Mind mapping-based literature review on ethnographic
research: step 2 (mind mapping) output
By adopting the findings from the
MMBLR approach step 1 on ethnographic research, the writer constructs a
companion mind map shown as Figure 1.
Referring to the mind map on ethnographic
research, the topic label is shown right at the centre of the map as a large
blob. Four main branches are attached to it, corresponding to the four themes
identified in the thematic analysis. In the same vein, two branches have
sub-branches, which represent the sub-themes recognized in the thematic
analysis findings (i.e., the MMBLR approach step 1). The links and ending nodes
with key phrases represent the points from the thematic analysis. As a whole,
the mind map renders an image of the knowledge structure on ethnographic
research based on the thematic analysis findings, see also the Literature on ethnographic research Facebook
page for additional information on ethnographic research. Constructing the
mind map is part of the learning process on literature review. The mind mapping
process is speedy and entertaining. The resultant mind map also serves as a
useful presentation and teaching material. This mind mapping experience confirms
the writer’s previous experience using on the MMBLR approach (Ho, 2016).
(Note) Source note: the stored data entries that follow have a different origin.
/-- Bits of CTRL that may not change in WAIT or RUN (R149): START_MODE, PAIR, PROF_GATE, PROF, CHAIN, SC_MODE, SAT, SIG. -/
abbrev lockedBits : Word := 0x7F30FF3F

/-- A write of a channel's CTRL (R138, R140, R149); PAIR is reserved on even channels. (Assumption 65, DEDUCED.) -/
def opChCtrlWrite (who : Reader) (k : Nat) (v : Word) (s : State) : State :=
  let v := if k % 2 = 0 then v &&& 0xDFFFFFFF else v
  if chState k s = 0 then
    let s := plainWrite who (R.TRK_CH_CTRL k) v s
    if v.getLsbD 31 then tryStart k s else s
  else if (v ^^^ s.word (R.TRK_CH_CTRL k)) &&& lockedBits ≠ 0 then chanErr k 11 ST.format s
  else if v.getLsbD 31 then s else stopChannel k s

/-- A write to a channel's registers: ignored while the ring is off (R125). -/
def chGate (who : Reader) (k off : Nat) (f : State → State) (s : State) : State :=
  gate who off true (fun s => if domainOn (5 + k / 32) s then f s else s) s

def execChannelStart (who : Reader) (k : Fin 320) (v : Word) (s : State) : Host.Outcome State Fault Refusal :=
  .next (chGate who k (R.TRK_CH_CTRL k) (opChCtrlWrite who k (v ||| 0x80000000)) s)

def execChannelStop (who : Reader) (k : Fin 320) (s : State) : Host.Outcome State Fault Refusal :=
  .next (chGate who k (R.TRK_CH_CTRL k) (fun s =>
    opChCtrlWrite who k (s.word (R.TRK_CH_CTRL k) &&& 0x7FFFFFFF) s) s)

/-! Correlation (R123, R124, R129 to R131, R145). -/

/-- Whether an output word counts for a channel: VALID, and with PROF_GATE taken on the channel's profile (R124). -/
def wordCounts (k : Nat) (w : BitVec 17) (s : State) : Bool :=
  w.getLsbD 16 && (!s.bit (F.TRK_CH_CTRL_PROF_GATE k) ||
    wordProfile (s.fld (F.TRK_CH_CTRL_CHAIN k)) s == s.fld (F.TRK_CH_CTRL_PROF k))

/-- Whether a channel strips a secondary code (R131). -/
def strips (k : Nat) (s : State) : Bool :=
  s.bit (F.TRK_CH_SEC_EN k) && hasSec (s.fld (F.TRK_CH_CTRL_SIG k)) (s.fld (F.TRK_CH_CTRL_SAT k))

/-- The seven taps after one sample: each adds the product of the wiped sample with its replica, at the NCO's code phase plus
the tap's offset in 1/256 chip (R129 to R131, R141, R145). (Assumption 167, DEDUCED.) -/
def tapsAfter (k idx : Nat) (nco : TrkCh) (w : BitVec 17) (taps : Word × Word) (acc : List TapAcc) (s : State) : List TapAcc :=
  let code := s.fld (F.TRK_CH_CTRL_SIG k)
  let quad := match sigOf code with | some g => g.quad | none => false
  let iq := wipeOff quad nco.carr (toSigned 8 (w.toNat % 2 ^ 8)) (toSigned 8 (w.toNat / 2 ^ 8 % 2 ^ 8))
  (tapOffsets taps).zipIdx.map (fun e =>
    addTap (acc.getD e.2 (0, 0)) (tapProduct iq (replica code (s.fld (F.TRK_CH_CTRL_SAT k)) (s.fld (F.TRK_CH_CTRL_SC_MODE k) == 1)
      (strips k s) (codeStore s) idx (nco.phase + e.1 * 2 ^ 40))))

/-- A channel correlates the present output word of its chain with the NCO state of this tick (R123); an invalid one adds
nothing and is not counted (R124). -/
def correlate (k : Nat) (nco : TrkCh) (s : State) : State :=
  let w := (ifcCh s (s.fld (F.TRK_CH_CTRL_CHAIN k))).word
  if nco.n0 = 0 || !wordCounts k w s then s
  else
    let c := trkCh s k
    let idx := c.idxOf (chSecLen k s) (nco.epochs (chLen (ncoOf k s) s))
    setTrkCh s k { c with nvalid := c.nvalid + 1, acc := tapsAfter k idx nco w c.taps c.acc s }

/-- A channel in WAIT reaches its START tick; the sample it describes is its first (R138). -/
def execTimedStart (k : Fin 320) (s : State) : Host.Outcome State Fault Refusal :=
  .next (
    if chState k s = 1 && !isFollower k s then
      match startPassed k s with
      | some m =>
        let s := enterRun k s.tick m s
        followLeader k (correlate k (trkCh s k) s)
      | none => s
    else s)

/-! Writes to a channel (R134 to R144). -/

/-- A write of a rate LO word: pending (R134). -/
def opRateLo (k : Nat) (carrier : Bool) (v : Word) (s : State) : State :=
  if isFollower k s then s
  else
    let c := trkCh s k
    setTrkCh s k (if carrier then { c with carrLo := v.toNat } else { c with codeLo := v.toNat })

/-- A write of a rate HI word commits the pair, unless it is out of range (R134, R135); an IDLE channel takes it at once. (Assumption 66, DEDUCED.) -/
def opRateHi (k : Nat) (carrier : Bool) (v : Word) (s : State) : State :=
  if isFollower k s then s
  else
    let c := ncoNow k s
    let hi := v.toNat % 2 ^ 16
    if carrier then
      let r := toSigned 48 (hi * 2 ^ 32 + c.carrLo)
      if r.natAbs ≤ 2 ^ 46 then
        setTrkCh s k (if chState k s = 0 then { c with carrRate := r, carrNew := none } else { c with carrNew := some (r, s.tick) })
      else chanErr k 7 ST.format s
    else
      let r := hi * 2 ^ 32 + c.codeLo
      if r ≤ 2 ^ 45 then
        setTrkCh s k (if chState k s = 0 then { c with codeRate := r, codeNew := none } else { c with codeNew := some (r, s.tick) })
      else chanErr k 7 ST.format s

/-- BAR 0 offset of a rate HI word. -/
def rateHiOff (k : Nat) (carrier : Bool) : Nat := if carrier then R.TRK_CH_CARR_RATE_HI k else R.TRK_CH_CODE_RATE_HI k

def execRateWrite (who : Reader) (k : Fin 320) (carrier : Bool) (hi : Word) (s : State) :
    Host.Outcome State Fault Refusal :=
  .next (chGate who k (rateHiOff k carrier) (opRateHi k carrier hi) s)

/-- A write of CODE_ADJ: a pending adjustment (R136). -/
def opCodeAdj (k : Nat) (v : Word) (s : State) : State :=
  if isFollower k s then s else setTrkCh s k { trkCh s k with adj := some (v.toInt, s.tick) }

def execCodeAdj (who : Reader) (k : Fin 320) (v : Word) (s : State) : Host.Outcome State Fault Refusal :=
  .next (chGate who k (R.TRK_CH_CODE_ADJ k) (opCodeAdj k v) s)

/-- A write of SEC: EN, and SET loads IDX at the next primary code epoch (R131); an IDLE channel takes it at once. (Assumption 66, DEDUCED.) -/
def opSecWrite (who : Reader) (k : Nat) (v : Word) (s : State) : State :=
  let s := plainWrite who (R.TRK_CH_SEC k) v s
  if v.getLsbD 30 then
    let c := trkCh s k
    let x := v.toNat % 2 ^ 11
    if chState k s = 2 then
      let e := (ncoNow (ncoOf k s) s).epochs (chLen (ncoOf k s) s)
      setTrkCh s k { c with idx := idxNow k s, idxAt := e, secSet := some (x, e + 1) }
    else setTrkCh s k { c with idx := x, secSet := none }
  else s

def execSecSet (who : Reader) (k : Fin 320) (v : Word) (s : State) : Host.Outcome State Fault Refusal :=
  .next (chGate who k (R.TRK_CH_SEC k) (opSecWrite who k v) s)

/-- A write of INT (R143, R144): a bad N of a running channel is refused; ALIGN_GO ends the integration in progress, if there is
one, at the a-th unit boundary from now. A follower's N and ALIGN are its leader's. (Assumption 167, DEDUCED.) -/
def opIntWrite (who : Reader) (k : Nat) (v : Word) (s : State) : State :=
  let n := v.toNat % 256
  let fol := isFollower k s
  if chState k s ≠ 0 && !fol && !intOk k n s then chanErr k 6 ST.format s
  else
    let oldN := s.fld (F.TRK_CH_INT_N k)
    let s := plainWrite who (R.TRK_CH_INT k) v s
    let s := if fol then s.setFld (F.TRK_CH_INT_N k) oldN else s
    if chState k s = 2 && !fol then
      let u := unitPhase k s
      let c := ncoNow k s
      let a := bitsOf v.toNat 23 16
      setTrkCh s k (if v.getLsbD 31 && a != 0 && c.n0 != 0 then { c with uEnd := c.phase / u + a } else c)
    else s

def execAlignGo (who : Reader) (k : Fin 320) (v : Word) (s : State) : Host.Outcome State Fault Refusal :=
  .next (chGate who k (R.TRK_CH_INT k) (opIntWrite who k (v ||| 0x80000000)) s)

/-- A write of TAPS: refused outside the limits while the channel runs (R141). -/
def opTapsWrite (who : Reader) (k : Nat) (v : Word) (s : State) : State :=
  if chState k s ≠ 0 && !tapsOk v then chanErr k 5 ST.format s else plainWrite who (R.TRK_CH_TAPS k) v s

/-- A write of an NCO word: only while IDLE, and not on a follower (R138, R139). -/
def opNcoWrite (who : Reader) (k off : Nat) (v : Word) (s : State) : State :=
  if chState k s = 0 && !isFollower k s then plainWrite who off v s else s

/-- A write of a START word: ignored on a follower (R139). -/
def opStartWrite (who : Reader) (k off : Nat) (v : Word) (s : State) : State :=
  if isFollower k s then s else plainWrite who off v s

/-! Dumps (R144 to R148). -/

/-- A tap's component as a record holds it: shifted right and saturated, with whether it saturated (R145). -/
def dumpValue (v : BitVec 44) (shift : Nat) : Nat × Bool :=
  let x := v.toInt / 2 ^ shift
  if x < -(2 ^ 31) then (0x80000000, true) else if 2 ^ 31 - 1 < x then (0x7FFFFFFF, true) else (ofSigned 32 x, false)

/-- The 64 bytes of a dump record (R146), and whether a value saturated. -/
def dumpRecord (seq : Nat) (d : TrkDump) : List Byte × Bool :=
  let vs := (List.range 7).flatMap (fun i =>
    let a := d.acc.getD i (0, 0)
    [dumpValue a.1 d.shift, dumpValue a.2 d.shift])
  let sat := vs.any (·.2)
  (leBytes 4 (d.nvalid % 2 ^ 25) ++ leBytes 2 seq ++ leBytes 1 (d.flags + if sat then 1 else 0) ++ leBytes 1 d.epoch ++
    vs.flatMap (fun v => leBytes 4 v.1), sat)
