-- ==== Sys2Proof/Machine/Correlate.lean ====
section
/-! DEFINITION. The correlation engine (chapter 09): code spectrum profiles, windows, passes and their arbitration, detection,
solves, lane tests and lane power groups. -/
namespace Sys2Proof.Machine

/-! Profiles (R236 to R240). -/

/-- Grid points per ms of a profile. -/
def profGrid (p : Nat) (s : State) : Nat := 4096 * 2 ^ s.fld (F.CAR_PROF_CFG_GCODE p)

/-- Segment length of a profile in ms. -/
def profSeg (p : Nat) (s : State) : Nat := 2 ^ s.fld (F.CAR_PROF_CFG_TSEG p)

/-- Transform size of a profile. -/
def profSize (p : Nat) (s : State) : Nat := profGrid p s * profSeg p s

/-- First byte and length in bytes of a profile's region of the store. -/
def profRegion (p : Nat) (s : State) : Nat × Nat :=
  (s.fld (F.CAR_PROF_REGION_BASE p) * 1024, s.fld (F.CAR_PROF_REGION_SIZE p) * 1024)

/-- A profile is neither VALID nor DRAINING. -/
def profIdle (p : Nat) (s : State) : Bool := !s.bit (F.CAR_PROF_CFG_VALID p) && !s.bit (F.CAR_PROF_CFG_DRAINING p)

/-- Jobs that hold a profile (R239). -/
def profJobs (p : Nat) (s : State) : Nat := jobCount (fun j => j.prof == some p) s

/-- Code period in grid points, when it divides the transform size or is a multiple of it (R237). -/
def codePoints (g : Sig) (p : Nat) (s : State) : Option Nat :=
  let n := profSize p s
  let pts := g.len * profGrid p s / g.kcps
  if g.len * profGrid p s % g.kcps = 0 ∧ pts ≠ 0 ∧ (n % pts = 0 ∨ pts % n = 0) then some pts else none

/-- A directory record: OFFSET, FIRST, COUNT, SHARE (R238). -/
def dirRecord (p c : Nat) (s : State) : Nat × Nat × Nat × Bool :=
  let a := (profRegion p s).1 + 8 * c
  (leNat (s.memBytes a 4), (s.memByte (a + 4)).toNat, (s.memByte (a + 5)).toNat, (s.memByte (a + 6)).getLsbD 0)

/-- Bytes of a stored spectrum. -/
def specBytes (pts n : Nat) : Nat := 3 * min pts n

/-- Where the spectrum of a satellite's code lies in the store, if the profile holds it (R238, R240). -/
def specAt (p c sat : Nat) (s : State) : Option (Nat × Nat) :=
  match sigOf c with
  | none => none
  | some g =>
    match codePoints g p s with
    | none => none
    | some pts =>
      let d := dirRecord p c s
      let size := specBytes pts (profSize p s)
      let base := (profRegion p s).1 + d.1
      if d.1 = 0 ∨ d.2.2.1 = 0 then none
      else if d.2.2.2 then some (base, size)
      else if d.2.1 ≤ sat ∧ sat < d.2.1 + d.2.2.1 then some (base + (sat - d.2.1) * size, size)
      else none

/-- A code directory record names no reserved satellite index, and its reserved bits are 0 (R11, R22, R238). -/
def dirReservedOk (p c : Nat) (s : State) : Bool :=
  let a := (profRegion p s).1 + 8 * c
  decide ((s.memByte (a + 4)).toNat ≤ 220) && (s.memByte (a + 6)).toNat / 2 == 0 && s.memByte (a + 7) == 0
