-- ==== Sys2Proof/Machine/Power.lean ====
section
/-! DEFINITION. Power states and HIBERNATE (R536 to R541), power fail (R552 to R554), flash stores and restores (R555 to R561). -/
namespace Sys2Proof.Machine

/-! Transitions (R537, R538, R541). -/

/-- A latched TARGET is shown (R541). -/
def setLatch (t : Option Nat) (s : State) : State :=
  { s with pwr := { s.pwr with latch := t } }.setFld F.PWR_STAT_LATCHED (t.getD 0)

/-- A transition is in progress, or none. -/
def setTransit (t : Option Nat) (s : State) : State :=
  { s with pwr := { s.pwr with trans := t } }.setBit F.PWR_STAT_TRANSIT t.isSome

/-- PSTATE and STATE show a power state. -/
def setPstate (st : Nat) (s : State) : State := (s.setFld F.PWR_STAT_STATE st).setFld F.DEV_STATUS_PSTATE st

/-- LEAN gates each lane group above 0 once its passes have ended; group 0 serves the Sieve's searches (R199, R233, R258). -/
def lanesLean (s : State) : State :=
  let s := (List.range 8).foldl (fun s g => leanGate g s) s
  if s.sieve.plan.any (fun (x : Nat × PlanEntry) => x.2.searching) then requestStart (groupDomain 0) none s
  else if groupIdle 0 s then groupStop 0 s else s

/-- The TARGET of a chain is written by a power transition. -/
def chainTarget (x t : Nat) (s : State) : State := chainRetarget x none (s.setFld (F.GRF_CH_CTRL_TARGET x) t)

/-- The PWR field of a ring is written by a power transition. -/
def ringPower (n : Nat) (on : Bool) (s : State) : State := ringPwr n (s.setBit (F.TRK_RING_CTRL_PWR n) on)

/-- Entry to BURST: jobs and searches end; rings 2 to 9 and the chains are saved and stopped, the hop chain goes to its
GAP_STATE; the beacon, the ports and the lanes follow; with BURST_PCIE 0 the host link goes down, a function-level reset
(R420, R538). (Assumption 123, DEDUCED.) -/
def burstEnter (s : State) : State :=
  let rings := (List.range 10).foldl (fun m n => if 2 ≤ n ∧ s.bit (F.TRK_RING_CTRL_PWR n) then m + 2 ^ n else m) 0
  let chains := (List.range 4).map (fun x => s.fld (F.GRF_CH_CTRL_TARGET x))
  let s := { s with pwr := { s.pwr with savedRings := rings, savedChains := chains } }
  let s := sieveBurst (carBurst s)
  let s := (List.range 8).foldl (fun s n => ringPower (n + 2) false s) s
  let s := (List.range 4).foldl (fun s x =>
    chainTarget x (if s.fld F.GRF_BURST_CTRL_HOP_CHAIN = x then s.fld F.GRF_BURST_CTRL_GAP_STATE else 0) s) s
  let s := lanesBurst (linksPower (bcnPower (setPstate 2 s)))
  if s.bit F.PWR_CFG_BURST_PCIE then s else flReset { s with pwr := { s.pwr with pcieOff := true } }

/-- The return from BURST begins: rings and chains take their saved settings, their starts under the budget (R538). (Assumption 123, DEDUCED.) -/
def burstLeave (s : State) : State :=
  let p := s.pwr
  let s := (List.range 8).foldl (fun s n => if p.savedRings.testBit (n + 2) then ringPower (n + 2) true s else s) s
  p.savedChains.zipIdx.foldl (fun s e => chainTarget e.2 e.1 s) { s with pwr := { s.pwr with pcieOff := false } }

/-- A transition to the state `t` starts; RUN from LEAN and BURST complete at once (R538). -/
def powerStart (t : Nat) (s : State) : State :=
  if t = pstate s then s
  else if t = 2 then raise 27 (burstEnter s)
  else if t = 3 ∨ pstate s = 2 then
    setTransit (some t) (if t = 3 then s else burstLeave s)
  else if t = 1 then setTransit (some 1) s
  else raise 27 (setPstate 0 s)

/-- A transition has ended; the latched TARGET starts. -/
def powerNext (s : State) : State :=
  let l := s.pwr.latch
  let s := setTransit none (setLatch none s)
  match l with
  | some t => powerStart t s
  | none => s

/-- A request for a power state (R541). (Assumption 123, DEDUCED.) -/
def powerGo (t : Nat) (s : State) : State :=
  match s.pwr.trans with
  | none => powerStart t s
  | some 1 =>
    if t = 0 ∧ pstate s = 0 then setTransit none (setLatch none s) else setLatch (some t) s
  | some _ => setLatch (some t) s

/-- A write of PWR_CTRL acts only from SQM in Supervisor or Vault mode; it clears REQ_PEND (R537). -/
def opPwrCtrl (who : Reader) (v : Word) (s : State) : State :=
  if who == .sqm && readerPriv .sqm s != 0 then
    let s := (plainWrite who R.PWR_CTRL v s).setFld F.PWR_REQ_REQ_PEND 0
    if v.toNat.testBit 31 then powerGo (v.toNat % 4) s else s
  else s

def execPowerStateGo (who : Reader) (v : Word) (s : State) : Host.Outcome State Fault Refusal :=
  .next (gate who R.PWR_CTRL true (opPwrCtrl who v) s)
Readers are also referred to the Literature
on literature review Facebook page and the Literature on mind mapping Facebook page for additional information
on these two topics.
Concluding remarks
The MMBLR approach to study ethnographic
research provided here is mainly for its practice illustration as its
procedures have been refined via a number of its employment on an array of
topics (Ho, 2016). No additional MMBLR steps nor notions have been introduced
in this article. In this respect, the exercise reported here primarily offers
some pedagogical value as well as some systematic and stimulated learning on ethnographic
research. Nevertheless, the thematic findings and the image of the knowledge
structure on ethnographic research in the form of a mind map should also be of
academic value to those who research on this topic.